### Given entries

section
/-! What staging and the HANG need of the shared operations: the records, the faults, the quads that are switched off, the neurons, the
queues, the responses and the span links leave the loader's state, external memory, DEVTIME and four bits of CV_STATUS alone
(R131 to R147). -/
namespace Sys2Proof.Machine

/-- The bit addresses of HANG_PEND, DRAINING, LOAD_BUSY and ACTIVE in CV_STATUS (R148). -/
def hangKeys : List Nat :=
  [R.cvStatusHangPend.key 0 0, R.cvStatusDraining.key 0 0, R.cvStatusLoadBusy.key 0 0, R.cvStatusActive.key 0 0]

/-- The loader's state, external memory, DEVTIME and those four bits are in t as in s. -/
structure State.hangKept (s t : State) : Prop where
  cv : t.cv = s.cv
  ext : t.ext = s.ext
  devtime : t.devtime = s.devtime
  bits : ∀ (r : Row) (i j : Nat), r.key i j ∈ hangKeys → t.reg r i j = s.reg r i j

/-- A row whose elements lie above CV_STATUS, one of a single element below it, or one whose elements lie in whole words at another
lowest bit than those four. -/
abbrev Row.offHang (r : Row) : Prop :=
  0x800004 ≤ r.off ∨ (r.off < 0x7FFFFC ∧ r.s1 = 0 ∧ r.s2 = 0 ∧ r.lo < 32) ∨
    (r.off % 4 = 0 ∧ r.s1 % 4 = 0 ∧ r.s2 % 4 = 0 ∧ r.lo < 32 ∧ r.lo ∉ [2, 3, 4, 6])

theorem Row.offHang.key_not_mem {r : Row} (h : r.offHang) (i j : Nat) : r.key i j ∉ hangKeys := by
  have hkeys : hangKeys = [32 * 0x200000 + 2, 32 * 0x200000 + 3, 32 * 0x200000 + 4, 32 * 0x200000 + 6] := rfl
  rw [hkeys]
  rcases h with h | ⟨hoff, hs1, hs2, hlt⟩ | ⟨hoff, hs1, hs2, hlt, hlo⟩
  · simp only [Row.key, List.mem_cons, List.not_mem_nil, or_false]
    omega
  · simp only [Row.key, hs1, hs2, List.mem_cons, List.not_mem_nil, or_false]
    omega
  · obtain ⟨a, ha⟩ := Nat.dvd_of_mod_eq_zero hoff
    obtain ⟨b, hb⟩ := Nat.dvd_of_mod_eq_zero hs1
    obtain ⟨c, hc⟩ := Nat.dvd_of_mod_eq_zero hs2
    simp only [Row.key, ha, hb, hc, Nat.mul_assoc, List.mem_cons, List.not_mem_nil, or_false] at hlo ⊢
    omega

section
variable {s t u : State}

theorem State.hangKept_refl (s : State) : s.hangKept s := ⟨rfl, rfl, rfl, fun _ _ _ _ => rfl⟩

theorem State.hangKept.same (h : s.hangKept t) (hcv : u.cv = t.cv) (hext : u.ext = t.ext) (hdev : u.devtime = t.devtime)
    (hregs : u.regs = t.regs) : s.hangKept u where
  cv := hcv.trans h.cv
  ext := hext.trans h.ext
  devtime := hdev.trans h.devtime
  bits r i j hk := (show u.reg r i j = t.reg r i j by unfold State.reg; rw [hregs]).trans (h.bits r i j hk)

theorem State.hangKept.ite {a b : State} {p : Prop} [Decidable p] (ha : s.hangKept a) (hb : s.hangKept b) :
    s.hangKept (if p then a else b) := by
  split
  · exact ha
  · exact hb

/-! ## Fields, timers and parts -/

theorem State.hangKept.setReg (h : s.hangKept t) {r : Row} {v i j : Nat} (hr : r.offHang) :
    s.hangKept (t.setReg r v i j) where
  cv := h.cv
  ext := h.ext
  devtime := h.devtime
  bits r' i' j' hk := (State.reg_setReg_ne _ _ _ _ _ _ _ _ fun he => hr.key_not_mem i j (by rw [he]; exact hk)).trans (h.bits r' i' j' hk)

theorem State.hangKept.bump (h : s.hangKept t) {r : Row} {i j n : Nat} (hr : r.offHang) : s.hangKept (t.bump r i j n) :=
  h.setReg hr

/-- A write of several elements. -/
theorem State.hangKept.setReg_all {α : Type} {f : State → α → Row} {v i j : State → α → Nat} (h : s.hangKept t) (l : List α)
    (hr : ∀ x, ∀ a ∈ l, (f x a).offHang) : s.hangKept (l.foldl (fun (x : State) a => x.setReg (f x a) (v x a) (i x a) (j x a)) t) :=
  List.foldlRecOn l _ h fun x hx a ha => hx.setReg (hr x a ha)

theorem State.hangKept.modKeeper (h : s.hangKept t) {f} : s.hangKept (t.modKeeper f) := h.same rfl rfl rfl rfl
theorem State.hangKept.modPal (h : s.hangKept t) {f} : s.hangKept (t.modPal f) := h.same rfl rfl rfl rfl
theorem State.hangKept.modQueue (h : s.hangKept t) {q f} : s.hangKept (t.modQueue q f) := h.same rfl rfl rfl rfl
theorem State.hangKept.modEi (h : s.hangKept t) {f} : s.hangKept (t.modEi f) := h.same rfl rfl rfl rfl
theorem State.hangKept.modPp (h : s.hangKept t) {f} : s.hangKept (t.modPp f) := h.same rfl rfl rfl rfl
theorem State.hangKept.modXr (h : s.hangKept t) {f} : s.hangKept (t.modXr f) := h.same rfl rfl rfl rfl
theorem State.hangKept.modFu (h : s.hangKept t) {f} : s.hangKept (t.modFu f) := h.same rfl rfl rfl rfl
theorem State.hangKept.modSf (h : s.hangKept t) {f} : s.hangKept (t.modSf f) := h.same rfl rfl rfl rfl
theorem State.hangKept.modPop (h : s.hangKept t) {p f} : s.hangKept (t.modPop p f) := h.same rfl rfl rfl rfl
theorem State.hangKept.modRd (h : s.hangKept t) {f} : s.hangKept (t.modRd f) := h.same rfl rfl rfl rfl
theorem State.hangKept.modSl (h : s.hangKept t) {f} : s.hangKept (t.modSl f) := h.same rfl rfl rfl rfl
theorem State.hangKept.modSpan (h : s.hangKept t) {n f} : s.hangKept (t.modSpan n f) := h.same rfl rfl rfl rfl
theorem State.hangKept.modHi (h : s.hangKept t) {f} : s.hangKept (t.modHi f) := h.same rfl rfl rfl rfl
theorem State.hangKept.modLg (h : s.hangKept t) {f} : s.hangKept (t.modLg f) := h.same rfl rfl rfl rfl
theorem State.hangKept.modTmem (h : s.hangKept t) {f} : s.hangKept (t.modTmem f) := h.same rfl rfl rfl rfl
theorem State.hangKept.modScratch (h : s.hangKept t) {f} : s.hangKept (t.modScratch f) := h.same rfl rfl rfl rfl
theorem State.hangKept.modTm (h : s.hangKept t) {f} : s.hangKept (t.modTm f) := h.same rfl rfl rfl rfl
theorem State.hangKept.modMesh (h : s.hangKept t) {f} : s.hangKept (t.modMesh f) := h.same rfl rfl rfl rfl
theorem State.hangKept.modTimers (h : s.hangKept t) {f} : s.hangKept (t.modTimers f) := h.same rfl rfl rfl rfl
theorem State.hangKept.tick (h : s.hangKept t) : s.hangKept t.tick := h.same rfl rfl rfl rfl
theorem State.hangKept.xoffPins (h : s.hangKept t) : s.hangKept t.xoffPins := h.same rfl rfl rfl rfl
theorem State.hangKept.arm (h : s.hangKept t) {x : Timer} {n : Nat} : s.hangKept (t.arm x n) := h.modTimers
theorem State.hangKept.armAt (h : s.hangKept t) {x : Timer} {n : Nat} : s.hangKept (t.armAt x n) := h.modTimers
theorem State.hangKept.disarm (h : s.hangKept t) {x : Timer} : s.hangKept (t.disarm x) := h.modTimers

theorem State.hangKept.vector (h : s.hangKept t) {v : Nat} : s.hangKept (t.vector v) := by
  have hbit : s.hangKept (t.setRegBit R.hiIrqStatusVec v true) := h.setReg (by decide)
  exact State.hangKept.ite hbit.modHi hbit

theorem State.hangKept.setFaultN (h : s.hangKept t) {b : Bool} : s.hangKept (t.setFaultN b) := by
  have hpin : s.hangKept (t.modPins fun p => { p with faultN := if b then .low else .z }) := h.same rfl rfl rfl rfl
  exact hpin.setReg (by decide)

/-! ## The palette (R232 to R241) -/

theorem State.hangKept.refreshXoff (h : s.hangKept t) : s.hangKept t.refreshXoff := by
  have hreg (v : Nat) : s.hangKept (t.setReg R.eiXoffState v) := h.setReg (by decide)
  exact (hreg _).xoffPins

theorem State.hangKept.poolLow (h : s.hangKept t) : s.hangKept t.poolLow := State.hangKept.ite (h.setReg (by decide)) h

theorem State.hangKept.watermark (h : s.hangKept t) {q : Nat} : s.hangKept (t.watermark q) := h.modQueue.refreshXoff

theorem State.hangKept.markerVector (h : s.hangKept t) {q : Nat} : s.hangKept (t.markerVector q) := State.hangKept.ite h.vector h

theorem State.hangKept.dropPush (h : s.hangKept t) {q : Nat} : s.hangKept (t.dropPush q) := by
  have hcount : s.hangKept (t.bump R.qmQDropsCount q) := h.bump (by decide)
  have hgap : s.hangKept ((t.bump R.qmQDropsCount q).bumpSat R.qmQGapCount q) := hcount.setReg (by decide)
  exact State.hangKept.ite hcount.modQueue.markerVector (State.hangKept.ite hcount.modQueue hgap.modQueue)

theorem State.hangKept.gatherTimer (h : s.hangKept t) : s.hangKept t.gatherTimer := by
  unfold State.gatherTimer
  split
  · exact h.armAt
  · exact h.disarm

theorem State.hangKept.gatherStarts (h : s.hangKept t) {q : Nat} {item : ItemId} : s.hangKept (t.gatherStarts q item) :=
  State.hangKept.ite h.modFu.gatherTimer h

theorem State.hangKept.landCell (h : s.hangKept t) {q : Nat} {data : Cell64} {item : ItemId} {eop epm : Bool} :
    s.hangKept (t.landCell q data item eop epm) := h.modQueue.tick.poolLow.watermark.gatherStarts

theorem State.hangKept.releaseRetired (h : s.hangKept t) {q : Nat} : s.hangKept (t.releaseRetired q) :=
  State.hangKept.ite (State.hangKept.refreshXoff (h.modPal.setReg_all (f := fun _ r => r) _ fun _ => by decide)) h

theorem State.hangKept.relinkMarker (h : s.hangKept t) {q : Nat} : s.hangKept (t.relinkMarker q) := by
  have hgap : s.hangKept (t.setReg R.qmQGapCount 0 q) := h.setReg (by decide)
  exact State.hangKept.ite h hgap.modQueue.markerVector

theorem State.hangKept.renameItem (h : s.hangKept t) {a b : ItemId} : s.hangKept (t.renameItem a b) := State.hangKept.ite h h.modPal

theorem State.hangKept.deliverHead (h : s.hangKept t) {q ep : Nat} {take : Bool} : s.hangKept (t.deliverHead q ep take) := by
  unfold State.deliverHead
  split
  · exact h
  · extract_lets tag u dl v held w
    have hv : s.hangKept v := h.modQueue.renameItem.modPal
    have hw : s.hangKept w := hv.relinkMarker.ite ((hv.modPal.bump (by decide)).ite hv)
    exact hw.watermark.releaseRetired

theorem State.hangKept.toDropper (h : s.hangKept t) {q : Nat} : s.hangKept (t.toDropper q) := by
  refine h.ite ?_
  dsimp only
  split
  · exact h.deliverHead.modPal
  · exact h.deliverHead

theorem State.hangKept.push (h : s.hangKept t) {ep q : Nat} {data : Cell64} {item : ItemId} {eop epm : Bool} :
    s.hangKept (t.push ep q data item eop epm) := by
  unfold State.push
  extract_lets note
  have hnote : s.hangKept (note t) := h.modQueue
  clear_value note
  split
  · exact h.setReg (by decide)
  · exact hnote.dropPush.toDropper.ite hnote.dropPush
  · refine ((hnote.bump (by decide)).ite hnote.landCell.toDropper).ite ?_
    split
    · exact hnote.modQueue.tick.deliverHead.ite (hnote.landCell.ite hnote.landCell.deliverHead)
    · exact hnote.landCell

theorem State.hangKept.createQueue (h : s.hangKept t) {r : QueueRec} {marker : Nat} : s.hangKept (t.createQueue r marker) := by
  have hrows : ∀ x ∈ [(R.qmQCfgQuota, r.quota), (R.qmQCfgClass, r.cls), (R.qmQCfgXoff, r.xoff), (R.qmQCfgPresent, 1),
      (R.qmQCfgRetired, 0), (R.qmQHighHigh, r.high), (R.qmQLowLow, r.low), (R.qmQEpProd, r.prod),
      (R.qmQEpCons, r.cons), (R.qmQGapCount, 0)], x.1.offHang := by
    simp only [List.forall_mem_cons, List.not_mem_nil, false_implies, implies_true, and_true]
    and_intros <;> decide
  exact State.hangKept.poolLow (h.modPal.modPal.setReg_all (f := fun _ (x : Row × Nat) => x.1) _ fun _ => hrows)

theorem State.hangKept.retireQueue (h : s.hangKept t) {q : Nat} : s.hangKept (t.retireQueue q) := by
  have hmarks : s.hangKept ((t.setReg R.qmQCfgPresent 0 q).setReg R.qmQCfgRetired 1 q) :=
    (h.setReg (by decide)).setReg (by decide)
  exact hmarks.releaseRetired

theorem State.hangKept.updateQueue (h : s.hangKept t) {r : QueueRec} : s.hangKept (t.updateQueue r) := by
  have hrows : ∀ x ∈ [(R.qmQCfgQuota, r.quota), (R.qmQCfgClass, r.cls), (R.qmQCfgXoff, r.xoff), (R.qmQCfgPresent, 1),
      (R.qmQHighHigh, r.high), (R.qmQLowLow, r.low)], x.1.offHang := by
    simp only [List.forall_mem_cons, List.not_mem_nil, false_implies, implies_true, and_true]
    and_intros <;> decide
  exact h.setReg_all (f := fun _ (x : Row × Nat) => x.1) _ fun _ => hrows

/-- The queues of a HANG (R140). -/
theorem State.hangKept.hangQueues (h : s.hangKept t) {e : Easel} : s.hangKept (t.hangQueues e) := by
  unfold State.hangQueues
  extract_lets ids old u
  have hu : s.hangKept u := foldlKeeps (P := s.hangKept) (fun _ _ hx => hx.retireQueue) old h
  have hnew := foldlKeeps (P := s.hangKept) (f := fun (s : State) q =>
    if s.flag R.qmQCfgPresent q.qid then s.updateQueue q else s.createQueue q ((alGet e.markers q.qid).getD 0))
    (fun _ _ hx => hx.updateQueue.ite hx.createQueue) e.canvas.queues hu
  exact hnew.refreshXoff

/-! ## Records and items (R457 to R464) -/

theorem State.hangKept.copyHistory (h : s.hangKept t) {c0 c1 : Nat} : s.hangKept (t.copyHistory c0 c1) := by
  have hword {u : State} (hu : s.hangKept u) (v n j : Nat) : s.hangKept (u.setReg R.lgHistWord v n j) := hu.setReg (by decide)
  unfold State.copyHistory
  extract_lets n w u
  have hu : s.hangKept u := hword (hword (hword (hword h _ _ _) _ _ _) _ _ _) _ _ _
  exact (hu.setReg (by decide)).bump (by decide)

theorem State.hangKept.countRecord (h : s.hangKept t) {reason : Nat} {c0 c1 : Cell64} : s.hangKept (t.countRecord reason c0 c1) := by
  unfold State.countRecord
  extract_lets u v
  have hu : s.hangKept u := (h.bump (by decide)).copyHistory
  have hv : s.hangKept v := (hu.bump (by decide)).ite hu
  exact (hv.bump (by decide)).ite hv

######

Task brief =>
Count how many lines in the data contain the word "gatherStarts", giving the number without comment.

Exercise solution =>
2